INSTRUCTIONS FOR THE TASK:
In the entries below, find the line with "let info := fun" and the line with "if BitVec.ofNat 16". Print those two and everything between them exactly, and nothing else.

......

/-- Campanile uses a poisoned word: fault 0x103 in class fatal, and what carried the word is used no further (R396, Table FLT-4). -/
def State.campPoison (s : State) : State := s.fence 0x103 0x19 0 0xFFFFFFFF 0

/-- Onaune's default wait timeout (R250). -/
def State.waitDefault (s : State) : Nat := s.blf.waitDefault.toNat

/-- A wait that begins now. A TIMEOUT of 0 stands for the die default, sampled now (R250). -/
def State.newWait (s : State) (kind : WaitKind) (counter : Nat) (thresh : Nat) (desc : Nat) (timeout : Nat) : Wait :=
  { kind := kind, counter := BitVec.ofNat 6 counter, thresh := BitVec.ofNat 16 thresh, desc := desc
    timeout := if timeout = 0 then s.waitDefault else timeout, own := timeout != 0, began := s.now, elapsed := 0, woken := false, expired := false }

/-- A wait begins afresh at UNFREEZE and is tested in the next ck; the default is sampled anew (R124, R250, R251). -/
def Wait.restart (now default : Nat) (w : Wait) : Wait :=
  { w with timeout := if w.own then w.timeout else default, began := now, elapsed := 0, expired := false, woken := true }

/-! ### Counters and bell lines (09) -/

/-- A bell wakes a wait on one of its counters (R247). -/
def Wait.ring (line : Nat) (w : Wait) : Wait :=
  if (w.kind = .waitDesc ∨ w.kind = .header) ∧ w.counter.toNat % 16 = line then { w with woken := true } else w

/-- Bell `line` of core `c` fires: sleepers on its counters wake, and an enabled bell in C2 or C3 asks for a wake (R246 to R248, R332). -/
def State.fireBell (s : State) (c : CoreId) (line : Nat) : State :=
  s.modCore c fun k =>
    let ringQ := fun q : UnitQ => { q with wait := q.wait.map (Wait.ring line) }
    { k with
      seq := { k.seq with wait := k.seq.wait.map (Wait.ring line) }
      vec := { k.vec with q := ringQ k.vec.q }
      mov := { k.mov with q := ringQ k.mov.q }
      eng := vmap (fun x => { x with q := ringQ x.q, stageWait := x.stageWait.map (Wait.ring line) }) k.eng
      bellPend := k.bellPend || ((k.cstate == .c2 || k.cstate == .c3) && bitOf k.bellWake.toNat line) }

/-- The operations of Table SYN-1. -/
inductive CntOp where
  | add (n : Nat) | sub (n : Nat) | set (n : Nat)
deriving DecidableEq, Repr

/-- The value an operation leaves, and whether it saturated high or low (R243). -/
def CntOp.apply (v : Nat) : CntOp → Nat × Bool × Bool
  | .add n => if v + n ≤ 0xFFFF then (v + n, false, false) else (0xFFFF, true, false)
  | .sub n => if n ≤ v then (v - n, false, false) else (0, false, true)
  | .set n => (n % 0x10000, false, false)

/-- Perform a counter operation: saturation and its bits, fault 0x602 for a new bit whose enable is 1, and the bell when the
value changes (R242, R243, R246). -/
def State.cntOp (s : State) (c : CoreId) (n : Fin 64) (op : CntOp) : State :=
  let k := s.core c
  let old := k.cnt[n]
  let r := op.apply old.toNat
  let newSat := r.2.1 && !bitOf k.sat.toNat n.val
  let newUnder := r.2.2 && !bitOf k.under.toNat n.val
  let s1 := s.modCore c fun k => { k with
    cnt := upd k.cnt n fun _ => BitVec.ofNat 16 r.1
    sat := if r.2.1 then putBit k.sat n.val true else k.sat
    under := if r.2.2 then putBit k.under n.val true else k.under }
  let info := fun d : Nat => ({ cls := .corrected, code := 0x602, block := 5, inst := c.val, pkey := none, detail := d, address := n.val } : FaultInfo)
  let s2 := if newSat && bitOf k.cntCtrl.toNat 0 then s1.log (info 0) else s1
  let s3 := if newUnder && bitOf k.cntCtrl.toNat 1 then s2.log (info 1) else s2
  if BitVec.ofNat 16 r.1 = old then s3 else s3.fireBell c (n.val % 16)

/-- A counter test (R249). -/
def State.cntMet (s : State) (c : CoreId) (counter thresh : Nat) : Bool :=
  decide (thresh ≤ ((s.core c).cnt[Fin.ofNat 64 counter]).toNat)

/-! ### Die identity and address map (R4, R20, R21) -/

/-- The fused site x. -/
def State.siteX (s : State) : Nat := field (s.blf.shadow[0]).toNat 0 3

/-- The fused site y. -/
def State.siteY (s : State) : Nat := field (s.blf.shadow[0]).toNat 3 3

/-- The die ID, y × 8 + x (R4). -/
def State.dieId (s : State) : BitVec 6 := BitVec.ofNat 6 (s.siteY * 8 + s.siteX)

/-- The fused ROLE (Table PAR-9). -/
def State.role (s : State) : Nat := field (s.blf.shadow[0]).toNat 6 2

/-- The fused attachment code of an edge (Table PAR-9). -/
def State.attach (s : State) (e : EdgeId) : Nat := field (s.blf.shadow[1]).toNat (3 * e.val) 3

/-- The edge is fused for UCIe mode. -/
def State.ucie (s : State) (e : EdgeId) : Bool := bitOf (s.blf.shadow[1]).toNat (12 + e.val)

/-- The edge carries foreign traffic: attachment I/O, optical or memory (R274). -/
def State.foreign (s : State) (e : EdgeId) : Bool := s.attach e == 2 || s.attach e == 3 || s.attach e == 4

/-- Regions of Tables DIE-5 and DIE-6. -/
inductive Region where
  | dome (slice : Fin 8)
  | cupola (c : CoreId)
  | lantern (c : CoreId)
  | csr (c : CoreId)
  | spire
  | parapet
  | belfry
  | campanile
  | reserved
deriving DecidableEq, Repr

......

YOUR SOLUTION:
  let info := fun d : Nat => ({ cls := .corrected, code := 0x602, block := 5, inst := c.val, pkey := none, detail := d, address := n.val } : FaultInfo)
  let s2 := if newSat && bitOf k.cntCtrl.toNat 0 then s1.log (info 0) else s1
  let s3 := if newUnder && bitOf k.cntCtrl.toNat 1 then s2.log (info 1) else s2
  if BitVec.ofNat 16 r.1 = old then s3 else s3.fireBell c (n.val % 16)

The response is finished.